Methylcellulose assay
To assess differentiation potential of phenotypic pre-malignant stem cells (preMDS/AML-SC) and malignant stem cells (MDS/AML-SCs), cells were FACS-sorted from additional patients with the same strategy ( Supplementary Fig. 1a ), and plated in HSC003 methylcellulose medium according to the manufacturer’s recommendation (R&D Systems, Minneapolis, MN). Colonies of different hematopoietic lineages were scored two weeks after plating using an Inverted Infinity and Phase Contrast Microscope (Fisher Scientific, Hampton, NH). In addition, to examine the expression of lineage makers, methylcellulose medium was dissolved in PBS to dissociate the colonies into single cell suspension. Cells were stained with antibodies against CD14, CD15 and CD235a on ice for 30 minutes, then analyzed on a BD FACSAria II system.
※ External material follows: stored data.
@[simp] theorem modExpress_pending (g : Express → Express) (s : State) : (modExpress g s).pending = s.pending := rfl
@[simp] theorem modExpress_clock (g : Express → Express) (s : State) : (modExpress g s).clock = s.clock := rfl
@[simp] theorem modExpress_pins (g : Express → Express) (s : State) : (modExpress g s).pins = s.pins := rfl
@[simp] theorem modExpress_zordin (g : Express → Express) (s : State) : (modExpress g s).zordin = s.zordin := rfl
@[simp] theorem modExpress_chans (g : Express → Express) (s : State) : (modExpress g s).chans = s.chans := rfl
@[simp] theorem modExpress_ev (g : Express → Express) (s : State) : (modExpress g s).ev = s.ev := rfl
@[simp] theorem modExpress_start (g : Express → Express) (s : State) : (modExpress g s).start = s.start := rfl
@[simp] theorem modExpress_cue (g : Express → Express) (s : State) : (modExpress g s).cue = s.cue := rfl
@[simp] theorem modExpress_join (g : Express → Express) (s : State) : (modExpress g s).join = s.join := rfl
@[simp] theorem modExpress_grants (g : Express → Express) (s : State) : (modExpress g s).grants = s.grants := rfl
@[simp] theorem modExpress_tx (g : Express → Express) (s : State) : (modExpress g s).tx = s.tx := rfl
@[simp] theorem modExpress_rx (g : Express → Express) (s : State) : (modExpress g s).rx = s.rx := rfl
@[simp] theorem modExpress_power (g : Express → Express) (s : State) : (modExpress g s).power = s.power := rfl
@[simp] theorem modExpress_island (g : Express → Express) (s : State) : (modExpress g s).island = s.island := rfl
@[simp] theorem modExpress_sec (g : Express → Express) (s : State) : (modExpress g s).sec = s.sec := rfl
@[simp] theorem modExpress_ports (g : Express → Express) (s : State) : (modExpress g s).ports = s.ports := rfl
@[simp] theorem modExpress_queues (g : Express → Express) (s : State) : (modExpress g s).queues = s.queues := rfl
@[simp] theorem modExpress_hq (g : Express → Express) (s : State) : (modExpress g s).hq = s.hq := rfl
@[simp] theorem modExpress_time (g : Express → Express) (s : State) : (modExpress g s).time = s.time := rfl
@[simp] theorem modExpress_serial (g : Express → Express) (s : State) : (modExpress g s).serial = s.serial := rfl
@[simp] theorem modExpress_certLen (g : Express → Express) (s : State) : (modExpress g s).certLen = s.certLen := rfl
@[simp] theorem modExpress_hostMem (g : Express → Express) (s : State) : (modExpress g s).hostMem = s.hostMem := rfl
@[simp] theorem modExpress_readBack (g : Express → Express) (s : State) : (modExpress g s).readBack = s.readBack := rfl
@[simp] theorem modExpress_free (g : Express → Express) (s : State) : (modExpress g s).free = s.free := rfl
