-- ==== Sys2Proof/Laws/Kept/Classify.lean ====
section
/-! SUPPORT. What the operations of Machine/Classify.lean keep. -/

set_option Elab.async false

namespace Sys2Proof.Machine

theorem choosePlane_kept {k0 : State} (t : Nat) (h : Nat) (s : State) :
    Kept k0 s → Kept k0 (choosePlane t h s).2 := by
  unfold choosePlane; grind [countClassify_kept, Kept]

theorem countReason_kept {k0 : State} (base : Nat) (reason : Nat) (s : State) :
    Kept k0 s → Kept k0 (countReason base reason s) := by
  grind [countReason, countClassify_kept, Kept]

theorem slowPath_kept {k0 : State} (f : SlowFrame) (s : State) :
    Kept k0 s → Kept k0 (slowPath f s).2 := by
  grind [slowPath, countReason_kept, Kept]

theorem slowIngress_kept {k0 : State} (f : SlowFrame) (s : State) :
    Kept k0 s → Kept k0 (slowIngress f s).2 := by
  grind [slowIngress, countPort_kept, slowPath_kept, Kept]

theorem forward_kept {k0 : State} (f : InFrame) (w : Walk) (mv : Nat) (act : Word) (pol : Word) (s : State) :
    Kept k0 s → Kept k0 (forward f w mv act pol s).2.2 := by
  grind [forward, admitFrame_kept, choosePlane_kept, police_kept, Kept]

theorem missAction_kept {k0 : State} (f : InFrame) (cls : Nat) (sym : Option Nat) (watch : Option Nat) (s : State) :
    Kept k0 s → Kept k0 (missAction f cls sym watch s) := by
  grind [missAction, countPort_kept, slowIngress_kept, Kept]

theorem applyVerdict_kept {k0 : State} (f : InFrame) (w : Walk) (mv : Nat) (act : Word) (pol : Word) (s : State) :
    Kept k0 s → Kept k0 (applyVerdict f w mv act pol s) := by
  grind [applyVerdict, countPort_kept, forEach_kept, forward_kept, missAction_kept, modBuffer_kept, slowIngress_kept, Kept]

theorem classify_kept {k0 : State} (f : InFrame) (s : State) :
    Kept k0 s → Kept k0 (classify f s) := by
  grind [classify, applyVerdict_kept, slowIngress_kept, Kept]

theorem execParse_kept {k0 : State} (pipeline : Nat) (s : State) :
    ∀ u, execParse pipeline s = .next u → (Kept k0 s → Kept k0 u) := by
  intro u h hk
  unfold execParse at h
  split at h
  · exact next_kept h hk
  · have h1 (k d n) := popCycle_kept k d n _ (advanceTo_kept (tabGet 0 s.ports.parserFree pipeline) s hk)
    simp only at h
    split at h
    · exact next_kept h (countPort_kept _ _ _ _ (Kept_rest (h1 _ _ _)))
    · exact next_kept h (classify_kept _ _ (Kept_rest (h1 _ _ _)))

theorem execEpochDrain_kept {k0 : State} (s : State) :
    ∀ u, execEpochDrain s = .next u → (Kept k0 s → Kept k0 u) := by
  grind [execEpochDrain, Kept]

end Sys2Proof.Machine
end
Xenotransplantation assays
Bone marrow samples from additional patients with MDS or AML (unpaired) were processed and stained for surfaces markers for pre-malignant stem cells (preMDS/AML-SC) and malignant stem cells (MDS/AML-SCs) as described above ( Supplementary Fig. 1a ). Thereafter, 30,000 to 100,000 sorted cells were washed with and resuspended in Hank’s Balanced Salt Solution (HBSS, Corning, NY), and transplanted into nonirradiated NOD,B6.SCID Il2rγ −/− Kit W41 / W41 (NBSGW) immunocompromised mice (aged 6–8 weeks) via retro-orbital injection 43 . All experiments conducted on mice were approved by the Institutional Animal Care and Use Committee at Albert Einstein College of Medicine (protocol #2016–0103). Engraftment analysis of patient-derived cells was performed >12 weeks after transplantation. Mouse bone marrow cells were incubated with ammonium chloride potassium (ACK) buffer for 1 min on ice, and then stained for surface markers for mouse leukocytes CD45.1, and markers for human leukocytes including CD45, CD19 and CD33. The stained cells were then analyzed on a BD FACSAria II system. While several studies have found some remaining lymphoid reconstitution of MDS/AML-SCs in irradiated recipient mice in a subset of patients 44 , 45 , many studies found exclusively myeloid output of MDS/AML-SCs 8 , 15 . The observed partially lymphoid engraftment in our study could be due to the nonirradiated NBSGW xenograft model we utilized 43 , as myeloid-biased engraftment of stem cells seems to be most pronounced in irradiation-conditioned transplantation assays 46 , 47 .

Whole genome amplification
Whole genome amplification (WGA) was performed with REPLI-g kit (Qiagen, MD), which utilizes the proofreading enzyme Phi 29 polymerase to achieve high-fidelity amplification of genomic DNA 48 , 49 . For sorted samples with yield cell number larger than 1000, cells were washed with PBS and then resuspended with 5μl of sterile PBS. REPLI-g mini kit (Qiagen, MD) was used for WGA according to the manufacturer’s protocol. For sorted samples with less than 1000 cells or single cell analysis, cells were sorted into 5μl PBS, thereafter, REPLI-g single cell kit (Qiagen, MD) was used for WGA according to the manufacturer’s protocol. For DNA samples, we used 1 to 10ng DNA as input, and REPLI-g mini kit (Qiagen) was used for the WGA. All the products of WGA were purified with Agencourt AMPure XP beads (Beckman Coulter, IN) to remove residual dNTP, primers and random products with size < 100bp.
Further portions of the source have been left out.